WHAT YOU NEED TO DO:
Restate the opening lines of the material below word for word, stopping after the line that contains "rw [runLength_eq] at hrun₁ hrun₂".

STORED DATA:
/-- Settles O57: both runs end with the digest of the same table and message. -/
theorem runsAreIndependent : Obligations.RunsAreIndependent := by
  intro s₁ s₂ n h₁ h₂ htable hmsg
  obtain ⟨t₁, hrun₁, -, -, hread₁⟩ := h₁.run_next
  obtain ⟨t₂, hrun₂, -, -, hread₂⟩ := h₂.run_next
  rw [runLength_eq] at hrun₁ hrun₂
  rw [← htable, ← State.message_congr hmsg] at hread₂
  exact ⟨t₁, t₂, _, hrun₁, hrun₂, hread₁, hread₂⟩

end Sys2Proof.Machine
end

section
/-! PROOFS. O51: a reachable state meets the invariant, so it goes on. O25: where an operation, the step and a move of the
host stop, each by its own guards (R163, U5 to U10, R188). -/

namespace Sys2Proof.Machine

variable {s : State} {i : Instr} {k : Nibble} {a n : Nat} {b : Byte} {f : Fault} {r : Refusal}

/-- Settles O51: every reachable state meets the invariant. -/
theorem reachableStateSteps : Obligations.ReachableStateSteps :=
  fun s hr => invariantStateSteps s hr.inv

/-! ### A start and its two guards -/

/-- The start of `n` bytes is refused for `r`: a run is in progress, or else the message does not fit (R141, U6, U10). -/
def StartRefused (s : State) (n : Nat) (r : Refusal) : Prop :=
  (s.status = .busy ∧ r = .startWhileBusy) ∨
    (s.status ≠ .busy ∧ (∃ c, s.msgCap = some c ∧ c < n) ∧ r = .startOverCapacity n)

theorem not_fits_iff {cap : Option Nat} : ¬ fits cap n = true ↔ ∃ c, cap = some c ∧ c < n := by
  simp [fits_iff]

/-- What SEQ.START and the host's start share: the two guards, before a next state `t`. -/
theorem guardedStart_eq_refused_iff {t : State} :
    (if s.status = .busy then .refused .startWhileBusy
      else if fits s.msgCap n then .next t else .refused (.startOverCapacity n) : Outcome) = .refused r ↔
      StartRefused s n r := by
  rw [StartRefused, ← not_fits_iff]
  split_ifs with hb hfits
  · simp [hb, @eq_comm _ r]
  · simp [hb, hfits]
  · simp [hb, hfits, @eq_comm _ r]

theorem acceptStart_eq_refused_iff : acceptStart n s = .refused r ↔ StartRefused s n r :=
  guardedStart_eq_refused_iff

theorem hostStart_eq_refused_iff : hostStart n s = .refused r ↔ StartRefused s n r :=
  guardedStart_eq_refused_iff

theorem acceptStart_ne_fault : acceptStart n s ≠ .fault f := by
  unfold acceptStart
  split_ifs <;> nofun

theorem hostStart_ne_fault : hostStart n s ≠ .fault f := by
  unfold hostStart
  split_ifs <;> nofun

/-! ### Where an operation faults -/

/-- U9: the word's read faults exactly at the first of its four bytes that holds no value. -/
theorem readPadWord_eq_error_iff :
    readPadWord a s = .error f ↔
      ∃ q, q < 4 ∧ f = .padUnwritten (a + q) ∧ Memory.read? (a + q) s.pad = none ∧
        ∀ p, p < q → (Memory.read? (a + p) s.pad).isSome := by
  constructor
  · intro h
    by_cases hex : ∃ q, q < 4 ∧ Memory.read? (a + q) s.pad = none
    · obtain ⟨hq, hnone⟩ := Nat.find_spec hex
      have hsome : ∀ p, p < Nat.find hex → (Memory.read? (a + p) s.pad).isSome := fun p hp =>
        Option.isSome_iff_ne_none.2 fun hp' => Nat.find_min hex hp ⟨hp.trans hq, hp'⟩
      rw [readPadWord_of_unwritten hq hsome hnone] at h
      exact ⟨_, hq, (Except.error.inj h).symm, hnone, hsome⟩
    · have hall : ∀ q, q < 4 → ∃ b, Memory.read? (a + q) s.pad = some b := fun q hq =>
        Option.ne_none_iff_exists'.1 fun hnone => hex ⟨q, hq, hnone⟩
      obtain ⟨b0, h0⟩ := hall 0 (by decide)
      obtain ⟨b1, h1⟩ := hall 1 (by decide)
      obtain ⟨b2, h2⟩ := hall 2 (by decide)
      obtain ⟨b3, h3⟩ := hall 3 (by decide)
      cases (readPadWord_of_read h0 h1 h2 h3).symm.trans h
  · rintro ⟨q, hq, rfl, hnone, hsome⟩
    exact readPadWord_of_unwritten hq hsome hnone

theorem exec_wrLoad_eq_fault_iff : exec .wrLoad s = .fault f ↔ readPadWord (4 * s.pc.i) s = .error f := by
  cases hx : readPadWord (4 * s.pc.i) s with
  | ok x => simp [exec_wrLoad_of_ok hx]
  | error g => simp [exec_wrLoad_of_error hx]

theorem exec_wrLoad_ne_refused : exec .wrLoad s ≠ .refused r := by
  cases hx : readPadWord (4 * s.pc.i) s with
  | ok x => simp [exec_wrLoad_of_ok hx]
  | error g => simp [exec_wrLoad_of_error hx]

/-- Only WR.LOAD reads PAD, and only a read of PAD faults. -/
theorem eq_wrLoad_of_exec_fault (h : exec i s = .fault f) : i = .wrLoad := by
  cases i with
  | wrLoad => rfl
  | seqStart =>
    simp only [exec, execSeqStart] at h
    split at h
    · cases h
    · exact absurd h acceptStart_ne_fault
  | padLen k =>
    simp only [exec, execPadLen] at h
    split at h <;> cases h
  | _ => cases h

theorem exec_eq_fault_iff :
    exec i s = .fault f ↔
      i = .wrLoad ∧ ∃ q, q < 4 ∧ f = .padUnwritten (4 * s.pc.i + q) ∧ Memory.read? (4 * s.pc.i + q) s.pad = none ∧
        ∀ p, p < q → (Memory.read? (4 * s.pc.i + p) s.pad).isSome := by
  rw [← readPadWord_eq_error_iff, ← exec_wrLoad_eq_fault_iff]
  constructor
  · intro h
    obtain rfl := eq_wrLoad_of_exec_fault h
    exact ⟨rfl, h⟩
  · rintro ⟨rfl, h⟩
    exact h

/-! ### Where an operation is refused -/

/-- R68, R70: an index above 7 is no operation. -/
theorem exec_padLen_eq_refused_iff :
    exec (.padLen k) s = .refused r ↔ 7 < k.toNat ∧ r = .reservedControlWord (0x4#4 ++ k) := by
  by_cases hk : k.toNat ≤ 7
  · have hex : exec (.padLen k) s = storePadByte (.padLen k) (lenFieldAt s.n + k.toNat) (lenByte s.n k.toNat) s :=
      if_pos hk
    simp [hex, storePadByte_eq, Nat.not_lt.2 hk]
  · have hex : exec (.padLen k) s = .refused (.reservedControlWord (0x4#4 ++ k)) := if_neg hk
    simp [hex, Nat.not_le.1 hk, @eq_comm _ r]

theorem exec_seqStart_eq_refused_iff :
    exec .seqStart s = .refused r ↔ ∃ n, s.start = some n ∧ StartRefused s n r := by
  cases hs : s.start with
  | none => simp [exec, execSeqStart, hs]
  | some n => simp [exec_seqStart_of_start hs, acceptStart_eq_refused_iff]

theorem exec_eq_refused_iff :
    exec i s = .refused r ↔
      (∃ k : Nibble, i = .padLen k ∧ 7 < k.toNat ∧ r = .reservedControlWord (0x4#4 ++ k)) ∨
        (i = .seqStart ∧ ∃ n, s.start = some n ∧ StartRefused s n r) := by
  cases i with
  | padLen k => simp [exec_padLen_eq_refused_iff]
  | seqStart => simp [exec_seqStart_eq_refused_iff]
  | wrLoad => simp [exec_wrLoad_ne_refused]
  | _ => exact iff_of_false nofun (by simp)

/-! ### Where the step stops -/

/-- R143, U6: the step looks for a clash first. -/
theorem step_of_startClash (hc : s.startClash = true) : step s = .refused .startWhileBusy := if_pos hc

theorem step_eq_fault_iff :
    step s = .fault f ↔ s.startClash = false ∧ decode s.pc.controlWord = .ok .wrLoad ∧ exec .wrLoad s = .fault f := by
  constructor
  · intro h
    cases hc : s.startClash with
    | true => cases (step_of_startClash hc).symm.trans h
    | false =>
      cases hd : decode s.pc.controlWord with
      | error e => cases (step_of_decode_error hc hd).symm.trans h
      | ok i =>
        rw [step_of_decode hc hd] at h
        obtain rfl := eq_wrLoad_of_exec_fault h
        exact ⟨rfl, rfl, h⟩
  · rintro ⟨hc, hd, h⟩
    exact (step_of_decode hc hd).trans h

/-- Of the operations pc can name, only SEQ.START is refused, and with no clash only for a start above MSG_CAP. -/
theorem exec_eq_refused_iff_of_decode (hc : s.startClash = false) (hd : decode s.pc.controlWord = .ok i) :
    exec i s = .refused r ↔ i = .seqStart ∧ s.status ≠ .busy ∧
      ∃ n c, s.start = some n ∧ s.msgCap = some c ∧ c < n ∧ r = .startOverCapacity n := by
  rw [exec_eq_refused_iff]
  constructor
  · rintro (⟨k, rfl, hk, -⟩ | ⟨hi, n, hs, ⟨hb, -⟩ | ⟨hb, ⟨c, hcap, hlt⟩, hr⟩⟩)
    · exact absurd (of_decide_eq_true (wellFormed_of_decode hd)) (Nat.not_le.2 hk)
    · rw [startClash_iff.2 ⟨hb, by rw [hs]; rfl⟩] at hc
      cases hc
    · exact ⟨hi, hb, n, c, hs, hcap, hlt, hr⟩
  · rintro ⟨hi, hb, n, c, hs, hcap, hlt, hr⟩
    exact .inr ⟨hi, n, hs, .inr ⟨hb, ⟨c, hcap, hlt⟩, hr⟩⟩

theorem step_eq_refused_iff :
    step s = .refused r ↔
      (s.startClash = true ∧ r = .startWhileBusy) ∨
      (s.startClash = false ∧ reservedWord s.pc.controlWord ∧ r = .reservedControlWord s.pc.controlWord) ∨
      (decode s.pc.controlWord = .ok .seqStart ∧ s.status ≠ .busy ∧
        ∃ n c, s.start = some n ∧ s.msgCap = some c ∧ c < n ∧ r = .startOverCapacity n) := by
  cases hc : s.startClash with
  | true =>
    have hb : s.status = .busy := (startClash_iff.1 hc).1
    simp [step_of_startClash hc, hb, @eq_comm _ r]
  | false =>
    cases hd : decode s.pc.controlWord with
    | error e => simp [step_of_decode_error hc hd, reservedWord_of_decode_error hd, @eq_comm _ r]
    | ok i =>
      rw [step_of_decode hc hd, exec_eq_refused_iff_of_decode hc hd]
      simp [not_reservedWord_of_decode hd]

/-! ### Where a move of the host stops -/

theorem lt_start_getD_iff : a < s.start.getD 0 ↔ ∃ n, s.start = some n ∧ a < n := by
  cases s.start <;> simp

theorem hostWriteMsg_eq_refused_iff :
    hostWriteMsg a b s = .refused r ↔
      (s.status = .busy ∧ r = .msgWriteWhileBusy) ∨
        (s.status ≠ .busy ∧ (∃ n, s.start = some n ∧ a < n) ∧ r = .msgWriteAfterStart a) := by
  rw [← lt_start_getD_iff]
  unfold hostWriteMsg
  split_ifs with hb hlt
  · simp [hb, @eq_comm _ r]
  · simp [hb, hlt, @eq_comm _ r]
  · simp [hb, hlt]

theorem hostWriteMsg_ne_fault : hostWriteMsg a b s ≠ .fault f := by
  unfold hostWriteMsg
  split_ifs <;> nofun

theorem HostMove.apply_ne_fault (mv : HostMove) : mv.apply s ≠ .fault f := by
  cases mv with
  | writeMsg a b => exact hostWriteMsg_ne_fault
  | start n => exact hostStart_ne_fault
  | reset => nofun

theorem HostMove.apply_eq_refused_iff {mv : HostMove} :
    mv.apply s = .refused r ↔
      (∃ a b, mv = .writeMsg a b ∧
        ((s.status = .busy ∧ r = .msgWriteWhileBusy) ∨
          (s.status ≠ .busy ∧ (∃ n, s.start = some n ∧ a < n) ∧ r = .msgWriteAfterStart a))) ∨
      (∃ n, mv = .start n ∧ StartRefused s n r) := by
  cases mv with
  | writeMsg a b => simp [HostMove.apply, hostWriteMsg_eq_refused_iff]
  | start n => simp [HostMove.apply, hostStart_eq_refused_iff]
  | reset => simp [HostMove.apply]

/-- Settles O25: the exact stops of the operations, of the step and of the host's moves. -/
theorem stopsAreTheListedOnes : Obligations.StopsAreTheListedOnes :=
  ⟨fun _ _ _ => exec_eq_fault_iff, fun _ _ _ => exec_eq_refused_iff, fun _ _ => step_eq_fault_iff,
    fun _ _ => step_eq_refused_iff, fun mv _ _ => mv.apply_ne_fault, fun _ _ _ => HostMove.apply_eq_refused_iff⟩

end Sys2Proof.Machine
end

section
/-! PROOFS. The block after reset: where it rests, and what the host reads there (R34, R44, R180). -/

namespace Sys2Proof.Machine

variable {s : State} {a p : Nat}

/-- R44, U8, log 12: outside DONE the host reads no defined value in OUT. -/
theorem hostReadOut_of_not_done (h : s.status ≠ .done) : hostReadOut p s = none := if_neg h

/-! ### A block after a first reset -/

variable (table : Vector Word 16) (cap : Option Nat) (epoch : Nat)

@[simp] theorem afterReset_status : (State.afterReset table cap epoch).status = .idle := rfl

@[simp] theorem afterReset_pc : (State.afterReset table cap epoch).pc = restPosition := rfl

theorem afterReset_isFinal : (State.afterReset table cap epoch).isFinal = true :=
  isFinal_iff.2 ⟨afterReset_pc table cap epoch, .inl (afterReset_status table cap epoch)⟩

/-- Logs 4, 5, 15: no address space lists a cell as written. -/
theorem afterReset_unwritten :
    Memory.read? a (State.afterReset table cap epoch).msg = none ∧
      Memory.read? a (State.afterReset table cap epoch).pad = none ∧
      Memory.read? a (State.afterReset table cap epoch).out = none := ⟨rfl, rfl, rfl⟩

theorem hostReadOut_afterReset : hostReadOut p (State.afterReset table cap epoch) = none :=
  hostReadOut_of_not_done (by simp)

/-- Settles O46: a reset leaves a state after a first reset, with the table and the capacity it found. -/
theorem resetRestsTheSequencer : Obligations.ResetRestsTheSequencer := by
  refine ⟨fun s => ?_, rfl, rfl, rfl⟩
  simp only [applyReset_eq_afterReset]
  exact ⟨afterReset_status _ _ _, afterReset_pc _ _ _, afterReset_isFinal _ _ _, rfl, rfl, rfl,
    fun _ => afterReset_unwritten _ _ _, fun _ => hostReadOut_afterReset _ _ _⟩

end Sys2Proof.Machine
end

RESPONSE BELOW:
/-- Settles O57: both runs end with the digest of the same table and message. -/
theorem runsAreIndependent : Obligations.RunsAreIndependent := by
  intro s₁ s₂ n h₁ h₂ htable hmsg
  obtain ⟨t₁, hrun₁, -, -, hread₁⟩ := h₁.run_next
  obtain ⟨t₂, hrun₂, -, -, hread₂⟩ := h₂.run_next
  rw [runLength_eq] at hrun₁ hrun₂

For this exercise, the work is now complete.